San Marcos-based XCharge North America is set to install its Net Zero Series EV charging station in Allen, marking the first open-access DC Fast Charging (DCFC) station in the North Texas city, the company announced. The station, which includes an energy storage system, features bi-directional capability that can return power to the grid when needed.
Slated for installation in April, the station will be located in the parking garage of telecom service provider MD7’s corporate headquarters at One Bethany West, allowing two vehicles to be charged simultaneously.
Allen Mayor Ken Fulk praised MD7’s commitment to sustainability, saying, “This represents a commitment to sustainability, which further contributes to national goals for electrification and decarbonization. They’re setting a great example for others to follow as we move toward a more electric vehicle world.”
MD7 relocated to Allen from San Diego in 2021.
MD7, a company with a history in cell tower sites and construction, entered the EV charging station market a little over a year ago. It’s a natural progression, says MD7 CEO Michael Gianni.
“Like the inception of the cell tower industry about 30 years ago, EV charging station operators need assistance finding, leasing, and building large numbers of EV charging sites across the United States and Europe—this is what we do,” Gianni told Dallas Innovates.
“We feel like we are getting in on the ground floor in what we anticipate will be a major societal improvement to how we power our vehicles,” said an MD7 spokesperson.
The company’s partnership with the City of Allen and XCharge North America has allowed them to take this significant step towards a cleaner, healthier environment with the installation of its first “open-to-the-public” DC Fast Charging solution at its new headquarters at One Bethany West.
Allen Economic Development Corp. Assistant Director David Ellis noted the importance of EV charging capabilities for a city.
In a statement, Ellis emphasized the strategic value of investing in EV charging infrastructure, saying, “A robust EV charging infrastructure helps companies attract and retain top talent.”
He also noted that companies embracing this technology showcase their commitment to staying at the forefront of innovation and recognizing the importance of maintaining a competitive edge in an ever-evolving global landscape.
EV chargers with the U.S. grid in mind
XCharge North America’s NZS is equipped with a liquid-cooled Lithium-Ion battery as buffer storage allowing for easy installation and highly stable operations.

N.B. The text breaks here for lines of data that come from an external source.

-- ==== Sys2Proof/Laws/PerInstr.lean ====
section
/-! SUPPORT. Laws of the encoding, stated per instruction: the fields an instruction is encoded with decode to it. -/

namespace Sys2Proof.Laws

/-- The bits of a half selector name it. -/
theorem halfSelOf_bits (h : HalfSel) : halfSelOf h.bits = some h := by cases h <;> rfl

/-- The bits of a word put together from its fields (R59). -/
theorem getLsbD_toWord (f : Fields) (i : Nat) :
    f.toWord.getLsbD i =
      if i < 8 then f.op.getLsbD i
      else if i < 10 then f.half.getLsbD (i - 8)
      else if i < 11 then f.f0.getLsbD (i - 10)
      else if i < 12 then f.f1.getLsbD (i - 11)
      else if i < 16 then f.slot.getLsbD (i - 12)
      else f.ch.getLsbD (i - 16) := by
  show BitVec.getLsbD (w := 16 + 4 + 1 + 1 + 2 + 8) (f.ch ++ f.slot ++ f.f1 ++ f.f0 ++ f.half ++ f.op) i = _
  simp only [BitVec.getLsbD_append]
  split_ifs <;> first | rfl | omega

/-- Taking a word apart undoes putting it together (R59). -/
theorem fields_ofWord_toWord (f : Fields) : Fields.ofWord f.toWord = f := by
  obtain ⟨op, half, f0, f1, slot, ch⟩ := f
  simp only [Fields.ofWord, Fields.mk.injEq]
  refine ⟨?_, ?_, ?_, ?_, ?_, ?_⟩ <;> apply BitVec.eq_of_getLsbD_eq <;> intro i hi <;>
    rw [BitVec.getLsbD_extractLsb', getLsbD_toWord]
  · have e1 : 0 + i < 8 := by omega
    simp [hi]
  · have e1 : ¬(8 + i < 8) := by omega
    have e2 : 8 + i < 10 := by omega
    have e : 8 + i - 8 = i := by omega
    simp only [hi, e1, e2, e, decide_true, Bool.true_and, if_true, if_false]
  · have e1 : ¬(10 + i < 8) := by omega
    have e2 : ¬(10 + i < 10) := by omega
    have e3 : 10 + i < 11 := by omega
    have e : 10 + i - 10 = i := by omega
    simp only [hi, e1, e2, e3, e, decide_true, Bool.true_and, if_true, if_false]
  · have e1 : ¬(11 + i < 8) := by omega
    have e2 : ¬(11 + i < 10) := by omega
    have e3 : ¬(11 + i < 11) := by omega
    have e4 : 11 + i < 12 := by omega
    have e : 11 + i - 11 = i := by omega
    simp only [hi, e1, e2, e3, e4, e, decide_true, Bool.true_and, if_true, if_false]
  · have e1 : ¬(12 + i < 8) := by omega
    have e2 : ¬(12 + i < 10) := by omega
    have e3 : ¬(12 + i < 11) := by omega
    have e4 : ¬(12 + i < 12) := by omega
    have e5 : 12 + i < 16 := by omega
    have e : 12 + i - 12 = i := by omega
    simp only [hi, e1, e2, e3, e4, e5, e, decide_true, Bool.true_and, if_true, if_false]
  · have e1 : ¬(16 + i < 8) := by omega
    have e2 : ¬(16 + i < 10) := by omega
    have e3 : ¬(16 + i < 11) := by omega
    have e4 : ¬(16 + i < 12) := by omega
    have e5 : ¬(16 + i < 16) := by omega
    have e : 16 + i - 16 = i := by omega
    simp only [hi, e1, e2, e3, e4, e5, e, decide_true, Bool.true_and, if_false]

namespace DecodeFields

/-- The fields of an instruction decode to it (R59, R67, R68). -/
def Statement (i : Instr) : Prop := decodeFields i.fields = some i

theorem acqInit : Statement .acqInit := rfl
theorem acqLoop : Statement .acqLoop := rfl
theorem acqMean (h : HalfSel) (c : Chan) : Statement (.acqMean h c) := by cases h <;> rfl
theorem acqMeanLim (h : HalfSel) (c : Chan) : Statement (.acqMeanLim h c) := by cases h <;> rfl
theorem acqMeanShift (h : HalfSel) (c : Chan) : Statement (.acqMeanShift h c) := by cases h <;> rfl
theorem acqAbsMean (h : HalfSel) (c : Chan) : Statement (.acqAbsMean h c) := by cases h <;> rfl
theorem acqRms (h : HalfSel) (c : Chan) : Statement (.acqRms h c) := by cases h <;> rfl
theorem acqTrueRms (h : HalfSel) (c : Chan) : Statement (.acqTrueRms h c) := by cases h <;> rfl
theorem acqMax (h : HalfSel) (c : Chan) : Statement (.acqMax h c) := by cases h <;> rfl
theorem acqMin (h : HalfSel) (c : Chan) : Statement (.acqMin h c) := by cases h <;> rfl
theorem acqSetOffset (h : HalfSel) (c : Chan) : Statement (.acqSetOffset h c) := by cases h <;> rfl
theorem acqCma (h : HalfSel) (c : Chan) : Statement (.acqCma h c) := by cases h <;> rfl
theorem acqPeakFwd (h : HalfSel) (c : Chan) : Statement (.acqPeakFwd h c) := by cases h <;> rfl
theorem acqPeakRev (h : HalfSel) (c : Chan) : Statement (.acqPeakRev h c) := by cases h <;> rfl
theorem acqSineWin (h : HalfSel) (c : Chan) : Statement (.acqSineWin h c) := by cases h <;> rfl
theorem hannInit : Statement .hannInit := rfl
theorem hannApply (h : HalfSel) (c : Chan) : Statement (.hannApply h c) := by cases h <;> rfl
theorem hannDirect (h : HalfSel) (c : Chan) : Statement (.hannDirect h c) := by cases h <;> rfl
theorem bqInitBp (j : Slot) : Statement (.bqInitBp j) := rfl
theorem bqInitBs (j : Slot) : Statement (.bqInitBs j) := rfl
theorem bqInitLp (j : Slot) : Statement (.bqInitLp j) := rfl
theorem bqLoad (j : Slot) : Statement (.bqLoad j) := rfl
theorem bqStep (j : Slot) : Statement (.bqStep j) := rfl
theorem emaInitFc (j : Slot) : Statement (.emaInitFc j) := rfl
theorem emaInitAlpha (j : Slot) : Statement (.emaInitAlpha j) := rfl
theorem emaStep (j : Slot) : Statement (.emaStep j) := rfl
theorem notchInit (j : Slot) : Statement (.notchInit j) := rfl
theorem notchStep (j : Slot) : Statement (.notchStep j) := rfl
theorem cbInit (j : Slot) : Statement (.cbInit j) := rfl
theorem cbPush (j : Slot) : Statement (.cbPush j) := rfl
theorem cbGet (j : Slot) : Statement (.cbGet j) := rfl
theorem cbMean (j : Slot) : Statement (.cbMean j) := rfl
theorem cbMax (j : Slot) : Statement (.cbMax j) := rfl
theorem arrMax (j : Slot) : Statement (.arrMax j) := rfl
theorem arrMin (j : Slot) : Statement (.arrMin j) := rfl
theorem arrSum (j : Slot) : Statement (.arrSum j) := rfl
theorem arrMean (j : Slot) : Statement (.arrMean j) := rfl
theorem maInit (j : Slot) : Statement (.maInit j) := rfl
theorem maMean (j : Slot) : Statement (.maMean j) := rfl
theorem maVar (j : Slot) : Statement (.maVar j) := rfl
theorem maStd (j : Slot) : Statement (.maStd j) := rfl
theorem gzInit : Statement .gzInit := rfl
theorem gzFeed (h : HalfSel) (c : Chan) : Statement (.gzFeed h c) := by cases h <;> rfl
theorem fftInit : Statement .fftInit := rfl
theorem fftRun (h : HalfSel) (c : Chan) : Statement (.fftRun h c) := by cases h <;> rfl
theorem fftAbsMax (f0 : Bool) : Statement (.fftAbsMax f0) := by cases f0 <;> rfl
theorem crc4 : Statement .crc4 := rfl
theorem crc8 : Statement .crc8 := rfl
theorem crc32 : Statement .crc32 := rfl
theorem nvUnlock : Statement .nvUnlock := rfl
theorem nvLock : Statement .nvLock := rfl
theorem nvObUnlock : Statement .nvObUnlock := rfl
theorem nvObLock : Statement .nvObLock := rfl
theorem nvWpSet (f0 : Bool) : Statement (.nvWpSet f0) := by cases f0 <;> rfl
theorem nvObLaunch : Statement .nvObLaunch := rfl
theorem nvErase : Statement .nvErase := rfl
theorem nvProgByte : Statement .nvProgByte := rfl
theorem nvProgWord : Statement .nvProgWord := rfl
theorem nvReadByte : Statement .nvReadByte := rfl
theorem nvRead (f0 : Bool) : Statement (.nvRead f0) := by cases f0 <;> rfl
theorem nvWrite (f0 : Bool) : Statement (.nvWrite f0) := by cases f0 <;> rfl
theorem otpRead : Statement .otpRead := rfl
theorem otpWrite : Statement .otpWrite := rfl

end DecodeFields

end Sys2Proof.Laws
end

XCharge’s Net Zero Series battery-based charging station provides a 194kW maximum output with two charging ports, the company said. That’s nearly 20 times more output than the majority of L2 chargers, significantly reducing charging idle time to 35-45 minutes.
“The Net Zero Series is made with the U.S. grid in mind,” Aatish Patel, president and co-founder of XCharge North America, said in a statement. “With its high capacity internal storage, low input requirements, and ability to distribute energy in multiple forms, the NZS is what grids need to ensure sustainable and fortified energy in the future.”
Patel said that the chargers allow operators to maximize voltage output—up to 194kW—based on the desired use case, because of its modular design.
“XCharge North America is excited to strengthen its presence and partnership in Allen understanding that access to efficient EV charging solutions is a key component to a growing sustainable city,” Patel said.
Optimizing energy supply
The charger has integration capabilities with energy storage systems and liquid-cooled Lithium battery pack to enable optimized energy supply and demand for EVs and grids, the company said.
The integrated bi-directional energy storage allows the NZS to store up to 233kWh of electricity, while reducing the needed infrastructure to support this power transfer.
The storage can be used not only to charge vehicles, but also act as emergency power for surrounding buildings and additional support to the grid in times of need or during blackouts.
The bi-directional ACDC modules allow vehicles and the storage unit to sell back energy to the grid, which enables peak shaving capabilities and more flexibility in operation, the company said. XCharge said it offers NZS plus, which combines two units of storage to make it 466kWh, doubling the number of charging sessions from energy storage.
A need for more DC Fast chargers in North Texas
Allen, whose population tops 109,0000, has had no previous open-access DCFC charging station availability. The only comparable Level 3 charger in the city is at a Tesla Supercharger station near Allen Premium Outlets, but that’s a closed network for Tesla drivers only.
XCharge says its charger upgrade will provide drivers with roughly 100-plus miles of range per 30 minutes of charging versus Level 2 abilities to provide roughly 25 miles of range per half-hour of charging.
The company said it has been accepted as a member of the Open Charge Alliance’s Open Charge Point Protocol, an institution that supports the global development, adoption, and compliance of communication protocols in the EV charging infrastructure.
It allows XCharge North America to contribute to Open Charging Point Protocol and Open Smart Charging Point ideas and establish best practices globally. Joining the OCPP coalition and becoming UL compliant were vital business steps, as it demonstrates the company’s determination to contribute, and abide by, open standards on a global scale, XCharge said.